The second (block-UDL) decomposition implies that

$$M^{-1} = \begin{bmatrix} \mathrm{I}_{n} & 0 \\ -D^{-1}C & \mathrm{I}_{m} \end{bmatrix} \begin{bmatrix} \left(A – BD^{-1}C\right)^{-1} & 0 \\ 0 & D^{-1} \end{bmatrix} \begin{bmatrix} \mathrm{I}_{n} & -BD^{-1} \\ 0 & \mathrm{I}_{m} \end{bmatrix}$$

block-multplying the three matrices yields the expression

$$M^{-1} = \begin{bmatrix} \left(A – BD^{-1}C\right)^{-1} & -\left(A – BD^{-1}C\right)^{-1}BD^{-1} \\ -D^{-1}C\left(A – BD^{-1}C\right)^{-1} & D^{-1} + D^{-1}C\left(A – BD^{-1}C\right)^{-1}BD^{-1} \end{bmatrix}$$

## The final result

By identifying the two expressions for $M^{-1}$ we obtain that, in particular, the upper-left blocks are equal.
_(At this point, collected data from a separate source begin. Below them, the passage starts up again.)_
/-- A ring master; a follower and a frame with and without its CRC, the fourth in a row, in SEARCH and in HOLDOVER; a
frame in LOCKED that carries what the follower had, and one that does not; three rulings without a frame; sixteen aligned
ticks. -/
theorem witness_SyncLinkActs :
    base.quiet ∧ Reaches .sp base ∧ base.folio.started = false
    ∧ ({ base with folio := { base.folio with started := true } } : State).folio.started = true
    ∧ syncRole base.time.sync.ctrl = 0 ∧ syncRole (1 : Word) = 1
    ∧ (let y := (syncAt fun y => { y with ctrl := 9 }).time.sync; syncRole y.ctrl = 1 ∧ y.ctrl.getLsbD 3 = true)
    ∧ (∀ st ∈ [SyncState.search, .holdover], let y := (syncAt fun y => { y with
          ctrl := 2, state := st, run := 3, slotsSeen := 0xE }).time.sync;
      syncRole y.ctrl = 2 ∧ frameValid y true 0xCEF100000000000000 = true ∧ frameValid y true 0xCEF100000000000001 = false
        ∧ frameValid y false 0xCEF100000000000000 = false ∧ y.state = st ∧ 4 ≤ y.run + 1
        ∧ (y.slotsSeen ||| (1#4 <<< (frameSlot 0xCEF100000000000000).val)) = 0xF)
    ∧ (∀ old : Bool, let s := syncAt fun y => { y with ctrl := 2, state := .locked };
      let s := { s with time := { s.time with frame := 0, tickTb := if old then 0 else 5 } };
      syncRole s.time.sync.ctrl = 2 ∧ s.time.sync.state = .locked ∧ s.time.sync.stepDue = false
        ∧ frameValid s.time.sync true 0xCEF100000000000000 = true ∧ masterDiffers s 0xCEF100000000000000 = !old)
    ∧ (∀ st ∈ [SyncState.acquire, .locked], syncLossDue (syncAt fun y => { y with state := st, without := 3 }) = true)
    ∧ let y := (syncAt fun y => { y with state := .acquire, aligned := 16 }).time.sync;
      y.state = .acquire ∧ 16 ≤ y.aligned := by
  refine ⟨rfl, reaches_sp ⟨rfl, rfl, rfl, rfl⟩ rfl rfl, rfl, rfl, ?_⟩
  decide +kernel

/-! The queue, the lanes, time and ticks, and register accesses. -/

/-- The device as it is reset, at another cycle of its ruling. -/
def ruling (cycle : Nat) : State := { base with time := { base.time with cycle := cycle } }

/-! Nothing is due 100 cycles into a ruling of the device as it is reset. -/

theorem foldl_none {n : Nat} {β : Type} {f : Fin n → Option β} (h : ∀ i, f i = none) : (indices n).findSome? f = none :=
  List.findSome?_eq_none_iff.mpr fun _ _ => h _

theorem foldl_find {n : Nat} {f : Fin n → Bool} (h : ∀ i, f i = false) : (indices n).find? f = none :=
  List.find?_eq_none.mpr fun i _ => by simp [h i]

theorem foldl_reset (c : Nat) (e : CeIx) : (ruling c).counters[e] = resetCounter := by simp [ruling, base, State.reset]

theorem foldl_match (c : Nat) (e : CeIx) : matchCommand (ruling c) e = none := by
  rw [matchCommand, foldl_reset c e]; rfl

theorem foldl_period (c : Nat) (e : CeIx) : periodCommand (ruling c) e = none := by
  rw [periodCommand, foldl_reset c e]; rfl

theorem foldl_fallback (e : SrcIx) : fallbackDue (ruling 100).eic (ruling 100).eic.sources[e] = false := by
  have h : (ruling 100).eic.sources[e] = {} := by simp [ruling, base, State.reset, resetEic]
  rw [h]; decide +kernel

theorem foldl_nibs (c : Nat) (n : NibIx) : (ruling c).nibs[n.val] = resetNib n n.val := by simp [ruling, base, State.reset]

theorem foldl_out (n : NibIx) : nextOut (resetNib n n.val) = none := rfl

theorem foldl_nib (n : NibIx) : nibCommand (ruling 100) n = none := by
  have p : pwmNib (resetNib n n.val) = false := by rfl
  simp [nibCommand, cellMoveDue, outCommand, pwmDue, foldl_nibs, foldl_out, p]; simp [resetNib]

theorem foldl_input (n : NibIx) : inputCommand (ruling 100) n = none := by
  simp [inputCommand, filterDue, seeDue, runDue, freqDue, showDue, foldl_nibs, resetNib]

theorem foldl_source (n : SrcIx) : arrivalDue (ruling 100) n = false ∧ fallDue (ruling 100) n = false := by
  have h : (ruling 100).eic.sources[n] = {} := by simp [ruling, base, State.reset, resetEic]
  constructor
  · rw [arrivalDue, h]; rfl
  · rw [fallDue, h]; rfl

theorem foldl_group (n : Fin 64) : groupDue (ruling 100).eic.groups[n] = false := by
  have h : (ruling 100).eic.groups[n] = {} := by simp [ruling, base, State.reset, resetEic]
  rw [h]; rfl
This means that

$$\left(A – BD^{-1}C\right)^{-1} = A^{-1} +A^{-1}B \left(D – CA^{-1}B\right)^{-1}CA^{-1}$$
which is the final result ! The result is often written differently, e.g.

$$\left(A + UWV\right)^{-1} = A^{-1} – A^{-1}U \left(W^{-1} + VA^{-1}U\right)^{-1}VA^{-1}$$

## Corollaries

As the Woodbury lemma holds for any comformable matrices (that is $A, U, W, V$ are respectively $n\times n, n\times k, k \times k, k \times n$), we can obtain several special cases.

### Inverse of a sum

By setting $U \triangleq V \triangleq \mathrm{I}_n$ (and $W \triangleq B$) we obtain that

$$\left(A + B\right)^{-1} = A^{-1} – A^{-1}\left(A^{-1} + B^{-1}\right)^{-1}A^{-1}$$

### Inverse of a sum of products

By setting $W \triangleq \mathrm{I}$ we obtain that

$$\left(A + BC\right)^{-1} = A^{-1} – A^{-1}B\left(\mathrm{I} + CA^{-1}B\right)^{-1}CA^{-1}$$

If $A$ itself is the product of invertible matrices, we have that

$$\left(AB + CD\right)^{-1} = B^{-1}A^{-1} – B^{-1}A^{-1}C\left(\mathrm{I} + DB^{-1}A^{-1}C\right)^{-1}DB^{-1}A^{-1}$$